Stored data:
/-- R116, steps 4 to 7, of an abort with no block in hand, where `r` is the set's record. An OPENING set is deleted; the TRUNCATED summary of a WRITING one is written, or located for, where its
last extent's cartridge is MOUNTED, does not hold the CONTINUES summary, and the law of writing allows it; else the set becomes TRUNCATED. The end is told to the owner, the channel is IDLE, and a
cartridge of the session's that stands MOUNTED is ordered to be unloaded. -/
def AbortEnds (k t : Ctl) (c : Chan) (x : Session) (r : SetRec) (reason : Code) : Prop :=
  let k1 := k.abortedNow c x reason
  let finish : Catalog → SetEnd → Nat → Ctl := fun cat code n =>
    { k1.notify (.link x.owner) (.sessionEnded x.setId code reason n) with
      cat := cat, store := k.store.noteChange, chans := k.chans.set c { k1.chan c with session := none, mode := .idle } }
  let leaves : Ctl → Prop := fun k2 =>
    (k.labelIn c = none ∨ (k.tr c).state = .faulted → t = k2)
    ∧ ∀ l, k.labelIn c = some l → x.chosen = some l → (k.tr c).state = .mounted → (k.tr c).pendingEject = false → k1.picker.queue.length < 8 →
        k1.unloadRaised c (some (.link x.owner)) none = false →
        t = { k2.setTr c { k.tr c with state := .ejecting, order := some { kind := .eject, task := .eject } } with
          picker := { k1.picker with
            queue := k1.picker.queue ++ [{ Order.blank with
              id := k1.picker.freeId, requester := some (.link x.owner), kind := .unload, source := .element (.transport c), dest := .home, wanted := some l, state := .ejectWait }]
            nextId := wrapNext 255 k1.picker.freeId } }
  let summary : Cart → Prop := fun y => x.contWritten = false ∧ (k.tr c).state = .mounted ∧ r.lastLabel = some y.label ∧ k.labelHeld c = some y.label ∧ k.cartIn c = some y
    ∧ LawOfWriting k y (k.entryIn c)
  (r.state = .opening → leaves (finish (k.cat.deleteSet x.setId) .deleted 0))
  ∧ (r.state = .writing → (∀ y, ¬summary y) → k.store.auto = false →
      leaves (finish (k.cat.modSet x.setId fun r => if r.state = .writing then { r with state := .truncated } else r) .truncated r.records))
  ∧ ∀ y, r.state = .writing → summary y → t = k1.setTr c { k.tr c with
      state := if (k.tr c).pos = y.eod then .writing else .moving
      order := some (if (k.tr c).pos = y.eod then { kind := .write (summaryBlock y r .truncated), task := .sSumWrite .truncated }
        else { kind := .locate y.eod, task := .sSumLocate .truncated }) }

/-- What keeps the law of write credits (R106): no bank that holds a session's bytes holds more than 65,536; at most 16 credits are outstanding; and while any is, either a bank
is EMPTY, or the FILLING bank has room for every credited byte and every record end still to come. -/
structure CreditLaw (ch : Channel) : Prop where
  banks : ∀ i, (ch.bank i).state ≠ .empty → (ch.bank i).state ≠ .lent → (ch.bank i).bytes.length ≤ 65536
  credits : ch.credits ≤ 16
  room : ch.credits = 0 ∨ (∃ i, (ch.bank i).state = .empty)
    ∨ ∃ i, ch.filling = some i ∧ 4096 * ch.credits + (ch.bank i).bytes.length ≤ 65536 ∧ ch.credits + (ch.bank i).ends.length ≤ 255

/-- The task is a step of a write session. -/
def Task.ofSession : Task → Bool
  | .sThread | .sVolLocate | .sVolRead | .sEndLocate | .sEndRead | .sVolWriteLocate | .sVolWrite | .sDataLocate _ | .sDataWrite _ | .sSumLocate _ | .sSumWrite _ => true
  | _ => false
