/-- R143, R144: with no entry RUNNING, the first entry that can start does. A fresh one whose first cartridge stands MOUNTED at position 0 in the transport of an IDLE
channel takes that channel, and the volume block is read; a pass begins with its working results empty. R145 to R148: a block read for an entry inside its extent. A block
whose header is accepted (GOOD, or CRC_BAD where the expected block is not selected; a data block of the set and of the cartridge's pass) and that has the expected number
passes where it is not selected, or where it is GOOD and the entry QUICK; where it is GOOD, selected and the entry FULL, the expander starts on it with the slot that its
header names. A CRC_BAD block that is selected, one whose header is not accepted, and one that cannot be used count as bad under the expected number, with at most 8
numbers kept, and the running record count is absent. A lower number counts as bad under its own, and the expected block stays; a higher one counts the blocks before it
as bad. The next block is then read. At the end of the last extent of a last pass, after its last block or where the tape ends before it, the entry leaves the queue with
its outcome and its findings in the set's record and VERIFY_DONE to the owner; a pass of a set with one extent is followed by the next, with LOCATE to its first block.
R150: a pause asked while a block was being read is taken once its result is recorded, before the end of the pass is judged: the entry is PAUSED where it is, to resume at
the expected block, in the extent that holds it, extents with no block being passed over. The channel is then IDLE; or where a restore that reads the cartridge standing
there has claimed it (R158), the channel is in RESTORE, the restore in LOADING, RESTORE_STARTED is sent to its requester, and the tape is located at the volume block.
Pattern EVERY_NTH selects the multiples of N, RUN(K of T) the first K of every T. -/
def Obligations.VerifyReads : Prop :=
  (∀ s : State,
      let k := s.ctl
      (k.verify.queue = [] → Answered k → exec .verifyEntryStart s = .next s)
      ∧ ∀ (v : VerifyEntry) (rest : List VerifyEntry) (x : Extent) (xs : List Extent) (r : SetRec) (y : Cart) (c : Chan), k.verify.queue = v :: rest →
          (∀ w ∈ k.verify.queue, w.state ≠ .running) → (∀ w ∈ rest, w.set ≠ v.set) → v.resume = none → k.cat.set? v.set = some r → r.extents = x :: xs →
          0 < x.count →
          k.cat.cart? x.label = some y → y.loc ≠ none → k.findLabel x.label = some (.transport c) → (k.elem (.transport c)).occ = .full → k.labelAt (.transport c) = some x.label →
          k.usedBySession x.label = false → k.usedByRestore x.label none = false → k.usedByRecovery x.label = false → k.chanIdle c = true →
          (k.tr c).state = .mounted → (k.tr c).order = none → (k.tr c).pos = 0 → Answered k →
          let started : VerifyEntry := { v with state := .running, pauseAsked := false, chan := some c, waits := false, bad := 0, badList := [], badMore := false
                                                runRec := some 0, expected := 0, extent := 0 }
          exec .verifyEntryStart s = .next (s.withCtl { k with
            verify := { k.verify with queue := started :: rest }
            chans := k.chans.set c { k.chan c with mode := .verify }
            trans := k.trans.set c { k.tr c with state := .reading, order := some { kind := .read, task := .vVolRead } } }))
  ∧ (∀ (s : State) (c : Chan) (v : VerifyEntry) (x : Extent) (y : Cart), (∀ d, (s.ctl.chan d).drain = none) → Answered s.ctl → s.ctl.verifyOn c = some v →
      s.ctl.verifyExtent v = some x → (∀ w ∈ s.ctl.verify.queue, w.set = v.set → w = v) → v.pauseAsked = false → v.badList.length ≤ 8 → s.ctl.cartIn c = some y →
      (s.ctl.tr c).state = .reading → (s.ctl.tr c).order = some { kind := .read, task := .vRead } → (s.ctl.tr c).pendingEject = false →
      let k := s.ctl
      let last := x.firstBlock + x.count
      let accepted : TapeBlock → Prop := fun b => b.hdr.kind = 2 ∧ b.hdr.set = v.set ∧ b.hdr.passTag = y.generation % 4
      let counted : List Nat → Option Nat → Nat → VerifyEntry := fun bad rec next => { v with
        bad := v.bad + bad.length, badList := (v.badList ++ bad).take 8, badMore := v.badMore || decide (8 < v.badList.length + bad.length), runRec := rec, expected := next }
      let goesOn : VerifyEntry → Ctl := fun w => { k with
        verify := { k.verify with queue := k.verify.queue.map fun u => if u.set = v.set then w else u }
        trans := k.trans.set c { k.tr c with state := .reading, pos := (k.tr c).pos + 1, order := some { kind := .read, task := .vRead } } }
      let after : TapeBlock → Option Nat := fun b => some (b.hdr.record + b.hdr.ends)
      ((k.tr c).pos + 1 < x.firstPos + x.count → v.expected + 1 < last →
        (∀ bytes b, checkBlock bytes = .good b → accepted b → b.hdr.block = v.expected → v.mode = .quick ∨ v.pattern.selects v.expected = false →
          exec (.blockRead c bytes) s = .next (s.withCtl (goesOn (counted [] (after b) (v.expected + 1)))))
        ∧ (∀ bytes b, checkBlock bytes = .good b → accepted b → b.hdr.block = v.expected → v.mode = .full → v.pattern.selects v.expected = true →
          exec (.blockRead c bytes) s = .next (s.withCtl { k with
            trans := k.trans.set c { k.tr c with state := .mounted, pos := (k.tr c).pos + 1, order := none }
            chans := k.chans.set c { k.chan c with expander := .expanding b (k.dicts.slot? b.hdr.dict) } }))
        ∧ (∀ bytes b, checkBlock bytes = .crcBad b → accepted b → b.hdr.block = v.expected → v.pattern.selects v.expected = false →
          exec (.blockRead c bytes) s = .next (s.withCtl (goesOn (counted [] (after b) (v.expected + 1)))))
        ∧ (∀ bytes, checkBlock bytes = .malformed ∨ (∃ b, checkBlock bytes = .crcBad b ∧ v.pattern.selects v.expected = true)
            ∨ (∃ b, (checkBlock bytes = .good b ∨ checkBlock bytes = .crcBad b) ∧ ¬accepted b) →
          exec (.blockRead c bytes) s = .next (s.withCtl (goesOn (counted [v.expected] none (v.expected + 1)))))
        ∧ exec (.blockUnreadable c) s = .next (s.withCtl (goesOn (counted [v.expected] none (v.expected + 1))))
        ∧ (∀ bytes b, checkBlock bytes = .good b → accepted b → b.hdr.block < v.expected →
          exec (.blockRead c bytes) s = .next (s.withCtl (goesOn (counted [b.hdr.block] v.runRec v.expected))))
        ∧ (∀ bytes b, checkBlock bytes = .good b → accepted b → v.expected < b.hdr.block → b.hdr.block + 1 < last →
          v.mode = .quick ∨ v.pattern.selects b.hdr.block = false →
          exec (.blockRead c bytes) s = .next (s.withCtl
            (goesOn (counted (List.range' v.expected (b.hdr.block - v.expected)) (after b) (b.hdr.block + 1))))))
      ∧ ∀ (r : SetRec) (i : Instr) (w : VerifyEntry), k.cat.set? v.set = some r → v.expected < last → v.extent + 1 = r.extents.length →
        (i = .endOfData c (k.tr c).pos ∧ w = counted (List.range' v.expected (last - v.expected)) v.runRec last
          ∨ ∃ bytes b, i = .blockRead c bytes ∧ checkBlock bytes = .good b ∧ accepted b ∧ b.hdr.block = v.expected ∧ v.mode = .quick ∧ v.expected + 1 = last
            ∧ w = counted [] (after b) last) →
        let outcome : VerifyOutcome := if 0 < w.bad then .failed else if v.pattern = .all then .passed else .sampled
        (v.passesLeft ≤ 1 ∨ 0 < w.bad → k.session c = none → (k.chan c).claim = none → k.picker.running = none → k.picker.held = [] → ∃ t,
          exec i s = .next (s.withCtl t) ∧ t.verify.queue = (k.verify.queue.filter fun u => u.set ≠ v.set) ∧ (t.chan c).mode = .idle ∧ t.inv = k.inv
          ∧ t.cat.carts = k.cat.carts ∧ t.cat.set? v.set = some
              { r with passes := r.passes + 1, verify := outcome.status, bad := w.bad, badList := w.badList, badMore := w.badMore }
          ∧ ((k.link r.owner).online = false → (k.link r.owner).noticeCount < 16 →
              (t.link r.owner).notices = (k.link r.owner).notices ++ [.verifyDone v.set outcome (v.done + 1) w.bad none]))
        ∧ (1 < v.passesLeft → w.bad = 0 → r.extents = [x] → k.labelIn c = some x.label → ∃ t, exec i s = .next (s.withCtl t)
          ∧ t.cat = { k.cat with sets := k.cat.sets.map fun z : SetRec => if z.id = v.set then { z with passes := z.passes + 1 } else z }
          ∧ t.verify = { k.verify with queue := k.verify.queue.map fun u => if u.set = v.set then
              { w with passesLeft := v.passesLeft - 1, done := v.done + 1, bad := 0, badList := [], badMore := false, runRec := some 0, expected := 0, extent := 0 } else u }
          ∧ t.tr c = { k.tr c with state := .moving, pos := if i = .endOfData c (k.tr c).pos then (k.tr c).pos else (k.tr c).pos + 1
                                   order := some { kind := .locate (x.firstPos + (0 - x.firstBlock)), task := .vLocate } }))
  ∧ (∀ (s : State) (c : Chan) (v : VerifyEntry) (x : Extent) (y : Cart) (bytes : List Byte) (b : TapeBlock)
        (r : SetRec) (empty more : List Extent), (∀ d, (s.ctl.chan d).drain = none) → Answered s.ctl → s.ctl.verifyOn c = some v → s.ctl.verifyExtent v = some x →
      (∀ w ∈ s.ctl.verify.queue, w.set = v.set → w = v) → v.pauseAsked = true → s.ctl.cartIn c = some y → (s.ctl.tr c).state = .reading →
      (s.ctl.tr c).order = some { kind := .read, task := .vRead } → (s.ctl.tr c).pendingEject = false → checkBlock bytes = .good b →
      b.hdr.kind = 2 ∧ b.hdr.set = v.set ∧ b.hdr.passTag = y.generation % 4 → b.hdr.block = v.expected → v.mode = .quick ∨ v.pattern.selects v.expected = false →
      s.ctl.session c = none → s.ctl.picker.running = none → s.ctl.picker.held = [] → s.ctl.cat.set? v.set = some r →
      r.extents.drop (v.extent + 1) = empty ++ more →
      let k := s.ctl
      let last := x.firstBlock + x.count
      empty.length ≤ 3 → (∀ z ∈ empty, z.count = 0 ∧ z.firstBlock ≤ last) → (∀ z, more.head? = some z → 0 < z.count ∧ last < z.firstBlock + z.count) →
      v.expected + 1 < last ∧ (k.tr c).pos + 1 < x.firstPos + x.count ∨ v.expected + 1 = last →
      let paused : VerifyEntry := { v with state := .paused, pauseAsked := false, resume := some (v.expected + 1), chan := none, waits := false
                                           runRec := some (b.hdr.record + b.hdr.ends), expected := v.expected + 1
                                           extent := if v.expected + 1 = last then v.extent + 1 + empty.length else v.extent }
      let isPaused : Ctl → Prop := fun t => t.verify.queue = paused :: (k.verify.queue.filter fun w => w.set ≠ v.set)
        ∧ t.chan c.other = k.chan c.other ∧ t.inv = k.inv ∧ t.cat = k.cat ∧ t.panel = k.panel
      ((k.chan c).claim = none → ∃ t, exec (.blockRead c bytes) s = .next (s.withCtl t) ∧ isPaused t ∧ (t.chan c).mode = .idle ∧ t.restore = k.restore ∧ t.links = k.links
        ∧ t.tr c = { k.tr c with state := .mounted, pos := (k.tr c).pos + 1, order := none })
      ∧ ∀ id q, (k.chan c).claim = some (.restore id) → k.restore? id = some q → q.state = .claiming → k.restoreLabel q = k.labelIn c → k.labelIn c ≠ none →
          ∃ t, exec (.blockRead c bytes) s = .next (s.withCtl t) ∧ isPaused t ∧ (t.chan c).mode = .restore ∧ (t.chan c).claim = none
            ∧ t.restore? id = some { q with state := .loading, chan := some c } ∧ t.restore.queue = k.restore.queue
            ∧ t.tr c = { k.tr c with state := .moving, pos := (k.tr c).pos + 1, order := some { kind := .locate 0, task := .rVolLocate } }
            ∧ t.links = (k.notify (.link q.requester) (.restoreStarted id q.set c)).links)
  ∧ (∀ n b : Nat, 0 < n → ((Pattern.everyNth n).selects b = true ↔ n ∣ b)) ∧ ∀ m t b : Nat, (Pattern.run m t).selects b = true ↔ b % t < m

EXERCISE AIM: Starting at the first line of the records above, please copy each line exactly until you reach the line containing "cartridge of the". Include that line and stop there.

ANSWER FOR THIS EXERCISE:
/-- R116, steps 4 to 7, of an abort with no block in hand, where `r` is the set's record. An OPENING set is deleted; the TRUNCATED summary of a WRITING one is written, or located for, where its
last extent's cartridge is MOUNTED, does not hold the CONTINUES summary, and the law of writing allows it; else the set becomes TRUNCATED. The end is told to the owner, the channel is IDLE, and a
cartridge of the session's that stands MOUNTED is ordered to be unloaded. -/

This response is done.